Dataset entries -
-=-=-

-- ==== Sys2Proof/Machine/LoadFormat.lean ====
section
/-! DEFINITION. Checks 5 and 6 of R209: descriptors, layouts and token declarations, then instruction fields and classes,
operand pairs and product layouts. A check answers true when the item passes. -/

namespace Sys2Proof.Machine

open Sys2Proof

/-! ### Kinds of descriptor slots (R189, R203; log 11) -/

def allInstrs (p : Program) : List (Nat × PInstr) := p.stages.flatMap fun g => (g.f ++ g.b ++ g.u).map fun i => (g.unit, i)

/-- The descriptor slot that a VE instruction's operand descriptor names, with its kind: a block tensor, a bucket (R249) or a
tie group. -/
def veKinds (p : Program) (i : PInstr) : List (Nat × DescKind) :=
  match veOpOf p i with
  | none => []
  | some op => match op.fn with
    | .toBlock | .fromBlock => [(op.slot, .block)]
    | .toG16 => [(op.slot, .bucket)]
    | .tieSum => [(op.slot, .tie)]
    | _ => []

/-- The slots an instruction names, with the kind its class gives them. -/
def instrKinds (p : Program) (i : PInstr) : List (Nat × DescKind) :=
  match i.cls with
  | 2 => [(i.desc, .product)]
  | 3 => (i.desc, .ve) :: veKinds p i
  | 4 => [(i.desc, .rowOp)]
  | 5 => [(i.desc, .move)]
  | 6 => [(i.desc, .ckpt)]
  | 7 => [(i.desc, .update)]
  | 8 => if i.bucketKind = 2 then (rangeFrom i.desc i.bucketCount).map fun s => (s, .bucket) else [(i.desc, .bucket)]
  | 9 => [(i.desc, .ingest)]
  | _ => []

/-- The slots a descriptor names, with their kinds; an operand of a product may be a block tensor, a plain tensor or a
version record. -/
def namedKinds (k : DescKind) (d : List Byte) : List (Nat × DescKind) :=
  let opt (s : Nat) (k : DescKind) : List (Nat × DescKind) := if s = 0xFFFF then [] else [(s, k)]
  match k with
  | .product => let x := parseProduct d; (x.out, .outStage) :: opt x.gate .fillGate
  | .outStage =>
    let x := parseOut d
    if x.fmt = 4 then [(x.dest % 65536, .block)] else if x.fmt = 5 then [(x.dest % 65536, .bucket)] else []
  | .update =>
    let x := parseUpdate d
    [(x.master, .plain), (x.grad, .plain)] ++ opt x.m1 .block ++ opt x.m2 .block ++ opt x.fwd .version ++ opt x.trans .version
  | .version => let x := parseVersion d; [(x.slot0, .block), (x.slot1, .block)]
  | .ingest => [((parseIngest d).colour, .colour)]
  | _ => []

/-- The kinds that instructions and the descriptors they reach give to slots; `n` rounds of naming. -/
def reachKinds (p : Program) : Nat → List (Nat × DescKind) → List (Nat × DescKind)
  | 0, ks => ks
  | n + 1, ks => reachKinds p n ((ks ++ ks.flatMap fun x => namedKinds x.2 (descOf p x.1)).eraseDups)

def givenKinds (p : Program) : List (Nat × DescKind) := reachKinds p 4 ((allInstrs p).flatMap fun x => instrKinds p x.2).eraseDups

/-- The kinds of the table: those given, otherwise the command's hints. -/
def settleKinds (p : Program) : Program :=
  let given := givenKinds p
  { p with kinds := (List.range p.descs.length).map fun i =>
      ((given.find? (·.1 == i)).map (·.2)).getD (p.kinds.getD i .unused) }

/-! ### Small tests -/

def k16At (c : Nat) : Val := decode .k16 c
def b32Code (c : Nat) : Val := decode .b32 c

/-- A finite value in [lo, hi]. -/
def within (v lo hi : Val) : Bool := v.isFinite && lo.le v && v.le hi
def natVal (n : Nat) : Val := .fin false n 0
def positive (v : Val) : Bool := v.isFinite && Val.zero.lt v

def aligned (a : Nat) : Bool := a % 64 == 0

/-- Whether R55 permits a rounding field for a format code of R80 and R130. -/
def rndOk (fmt rnd : Nat) : Bool := decide (rnd < 3) && !(fmt == 3 && rnd == 2)

/-- The record's writer, as its update descriptor. -/
def writerDesc (p : Program) (record : Nat) : Option UpdateDesc :=
  ((slotsOf p .update).map fun x => parseUpdate x.2).find? fun u => u.fwd == record || u.trans == record

/-- The layer descriptor with a number. -/
def layerNamed (p : Program) (n : Nat) : Option LayerDesc := (layerDescs p).find? (·.layer == n)

/-- Format codes allowed for a version record (R230, R154). -/
def allowedFormats (p : Program) (record : Nat) : List Nat :=
  let r := parseVersion (descOf p record)
  if r.fixed ≠ 0xFF then [r.fixed]
  else match (writerDesc p record).bind fun u => layerNamed p u.layer with
    | none => [0, 1, 2, 3]
    | some l =>
      let cs := rangeFrom l.floor (l.ceil + 1 - l.floor)
      (cs.map fun c => bfmtCode (if r.role = 0 then coachFormat c else pairedFormat c)).eraseDups
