-- ==== Sys2Proof/Machine/Update.lean ====
section
/-! DEFINITION. The update engine: master weights (R221), the update (R225 to R227), version slots and copies (R230 to
R234), and the sums and shadows it forms (R149, R157). -/

namespace Sys2Proof.Machine

open Sys2Proof

/-! ### Master weights (R221) -/

/-- Exponent of unit(m). -/
def unitExp (m : Nat) : Int :=
  let e := bitsOf m 7 8
  if e = 0 then -141 else (e : Int) - 142

/-- A signed byte. -/
def int8 (c : Nat) : Int := if c % 256 < 128 then (c % 256 : Nat) else (c % 256 : Nat) - 256

/-- The full value w = m + c × unit(m). -/
def masterVal (m c : Nat) : Val := (decode .k16 m).addTerm (ofInt false (int8 c) (unitExp m))

/-- The pair that holds w1: m1 nearest-even in K16, c1 the rest in units of m1, clamped. -/
def splitMaster (w1 : Val) : Nat × Nat :=
  let m1 := near .k16 w1
  let c := (roundInt .nearestEven ((w1.sub (decode .k16 m1)).scale (-(unitExp m1)))).1
  (m1, (BitVec.ofInt 8 (max (-128) (min 127 c))).toNat)

/-- Address of a compensation byte. -/
def compAddr (base count i : Nat) : Nat := roundUp 64 (base + 2 * count) + i

/-! ### The arithmetic of R225 and R226 -/

/-- The scalars of one update. -/
structure UpdScalars where
  kind : Nat
  gs : Val
  f : Val
  b1 : Val
  b2 : Val
  eps : Val
  sa : Val
  sb : Val
  sd : Val
  deriving DecidableEq, Repr

/-- −(sa × v1) / (q + eps) − sd × w, evaluated exactly and rounded once. -/
def adaptiveStep (u : UpdScalars) (v1 q w : Val) : Val :=
  let num := (u.sa.mul v1).neg
  let den := q.addTerm u.eps
  let dec := u.sd.mul w
  if num.isFinite && den.isFinite && dec.isFinite && !den.isZero then round32 ((num.addTerm (dec.mul den).neg).div den)
  else round32 ((num.div den).add dec.neg)

/-- New v1, v2 and w1 of an element. -/
def updateElement (u : UpdScalars) (gr v1 v2 w : Val) : Val × Val × Val :=
  let g := round32 ((gr.mul u.gs).mul u.f)
  match u.kind with
  | 0 =>
    let v1' := round32 ((u.b1.mul v1).addTerm ((Val.one.sub u.b1).mul g))
    let v2' := round32 ((u.b2.mul v2).addTerm (((Val.one.sub u.b2).mul g).mul g))
    let q := sqrt32 (v2'.mul u.sb)
    (v1', v2', round32 (w.addTerm (adaptiveStep u v1' q w)))
  | 1 =>
    let v1' := round32 ((u.b1.mul v1).addTerm g)
    let d := round32 (((u.sa.mul v1').neg).addTerm (u.sd.mul w).neg)
    (v1', v2, round32 (w.addTerm d))
  | _ =>
    let d := round32 (((u.sa.mul g).neg).addTerm (u.sd.mul w).neg)
    (v1, v2, round32 (w.addTerm d))

/-- Whether an update must leave the element as it is (R227). -/
def nonFiniteUpdate (v1 v2 w1 : Val) : Bool :=
  !v1.isFinite || !v2.isFinite || !w1.isFinite || !(decode .k16 (near .k16 w1)).isFinite

def b32At (rd : Reader) (a : Nat) : Val := decode .b32 (leNat (rd a 4))

/-- Address of a gradient tensor's sum of squares (R265). -/
def sumSqAddr (base count : Nat) : Nat := roundUp 64 (base + 4 * count)

/-- s2 of an update (R226): its own, or its clip group's. -/
def clipSquare (rd : Reader) (p : Program) (u : UpdateDesc) : Val :=
  let own (x : UpdateDesc) : Val := b32At rd (sumSqAddr (parsePlain (descOf p x.grad)).base x.count)
  if u.clipMode = 3 then
    let g := ((slotsOf p .update).map fun x => parseUpdate x.2).filter fun x => x.clipMode == 3 && x.clipGroup == u.clipGroup
    let g := g.mergeSort fun a b => decide ((parsePlain (descOf p a.grad)).tensor ≤ (parsePlain (descOf p b.grad)).tensor)
    round32 (accVal (accSum Acc.zero (g.map own)))
  else own u

/-- The clip factor f (R226). -/
def clipFactor (mode : Nat) (s2 tau : Val) : Val :=
  let n := sqrt32 s2
  match mode with
  | 0 => Val.one
  | 2 => if (Val.zero).lt n then div32 tau n else Val.one
  | _ => if tau.lt n then div32 tau n else Val.one

def updScalars (s : State) (rd : Reader) (p : Program) (u : UpdateDesc) : UpdScalars :=
  let e := u.sched + 16 * (s.step.toNat % max u.schedLen 1)
  { kind := u.kind, gs := decode .b32 u.gs
    f := clipFactor u.clipMode (if u.clipMode = 0 then Val.zero else clipSquare rd p u) (decode .b32 u.tau)
    b1 := decode .b32 u.beta1, b2 := decode .b32 u.beta2, eps := decode .b32 u.eps
    sa := b32At rd e, sb := b32At rd (e + 4), sd := b32At rd (e + 8) }

/-! ### Skipped segments (R186, R227) -/

/-- Whether a gradient element lies in a segment whose flag bit is set (R263). -/
def gradFlagged (rd : Reader) (p : Program) (tensor index : Nat) : Bool :=
  match bucketFor p tensor index with
  | none => false
  | some b => let j := index / 256; bitAt (leNat (rd (b.flags + j / 8) 1)) (j % 8)

/-- Gradient element of master element `i` (R230). -/
def gradIndex (u : UpdateDesc) (i : Nat) : Nat :=
  if u.gradTransposed then i % u.columns * u.rows + i / u.columns else i

/-- The tie group of a master weight. -/
def tieOf (p : Program) (tensor : Nat) : Option TieDesc :=
  ((slotsOf p .tie).map fun x => parseTie x.2).find? (·.weight == tensor)

/-- Whether master element `i` is skipped: its gradient's segment is flagged, or its weight segment holds an element a tied
use marks (R186, R227). -/
def elemSkipped (rd : Reader) (p : Program) (u : UpdateDesc) (i : Nat) : Bool :=
  match tieOf p (parsePlain (descOf p u.master)).tensor with
  | none => gradFlagged rd p (parsePlain (descOf p u.grad)).tensor (gradIndex u i)
  | some t => (rangeFrom (i / 256 * 256) (min 256 (u.count - i / 256 * 256))).any fun j =>
      (List.range t.uses).any fun k => gradFlagged rd p (t.tensors.getD k 0) (useIndex t u.rows u.columns k j)

/-! ### Version records (R230, R233, R234) -/

/-- The update descriptor that writes a version record, and whether as its forward copy. -/
def writerOf (p : Program) (record : Nat) : Option (UpdateDesc × Bool) :=
  ((slotsOf p .update).map fun x => parseUpdate x.2).findSome? fun u =>
    if u.fwd = record then some (u, true) else if u.trans = record then some (u, false) else none

/-- Format code in which a copy is written: the fixed one, or the coach's and its pair (R154, R234). -/
def copyFormat (s : State) (p : Program) (record : Nat) : Nat :=
  let r := parseVersion (descOf p record)
  if r.fixed ≠ 0xFF then r.fixed
  else match writerOf p record with
    | none => 0
    | some (u, fwd) =>
      let c := ((layerOf s u.layer).map (·.format)).getD 2
      bfmtCode (if fwd then coachFormat c else pairedFormat c)

/-- Layout of a version slot's block tensor (R230). -/
def copyLayout (p : Program) (record i : Nat) : Layout :=
  let t := (parseBlock (descOf p ((parseVersion (descOf p record)).slotDesc i))).tensor
  (p.layouts.find? (·.tensor == t)).getD noLayout

def updVersion (s : State) (record : Nat) (f : VState → VState) : State :=
  { s with versions := s.versions.map fun v => if v.record == record then f v else v }

/-- Value of one of an update engine's tokens. -/
def tokenValue (s : State) (unit tok : Nat) : Nat := ((seqOf s unit).map fun q => (tokenOf q tok).v0).getD 0

/-- Whether the copy of epoch n + 1 has been written and has become home. -/
def swapped (s : State) (v : VState) : Bool :=
  let x := v.slot (s.step.toNat + 1)
  x.cond == .home && x.tag == BitVec.ofNat 16 (s.step.toNat + 1)

/-- The away slot starts to be written once its reference token reads 0 (R233 step 1); its tag stays until step 4. -/
def startAway (s : State) (record : Nat) : State :=
  match s.program, versionOf s record with
  | some p, some v =>
    let i := s.step.toNat + 1
    let r := parseVersion (descOf p record)
    if (v.slot i).cond ≠ .writing ∧ !swapped s v ∧ tokenValue s v.unit (r.refToken i) = 0 then
      updVersion s record fun v =>
        { v.setSlot i { v.slot i with fmt := copyFormat s p record, cond := .writing } with spans := [] }
    else s
  | _, _ => s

-=-=-

The line containing "if (v.slot i).cond" marks where to begin; the last line of the records marks where to stop. Copy both and all between, exactly.

Expected answer -
    if (v.slot i).cond ≠ .writing ∧ !swapped s v ∧ tokenValue s v.unit (r.refToken i) = 0 then
      updVersion s record fun v =>
        { v.setSlot i { v.slot i with fmt := copyFormat s p record, cond := .writing } with spans := [] }
    else s
  | _, _ => s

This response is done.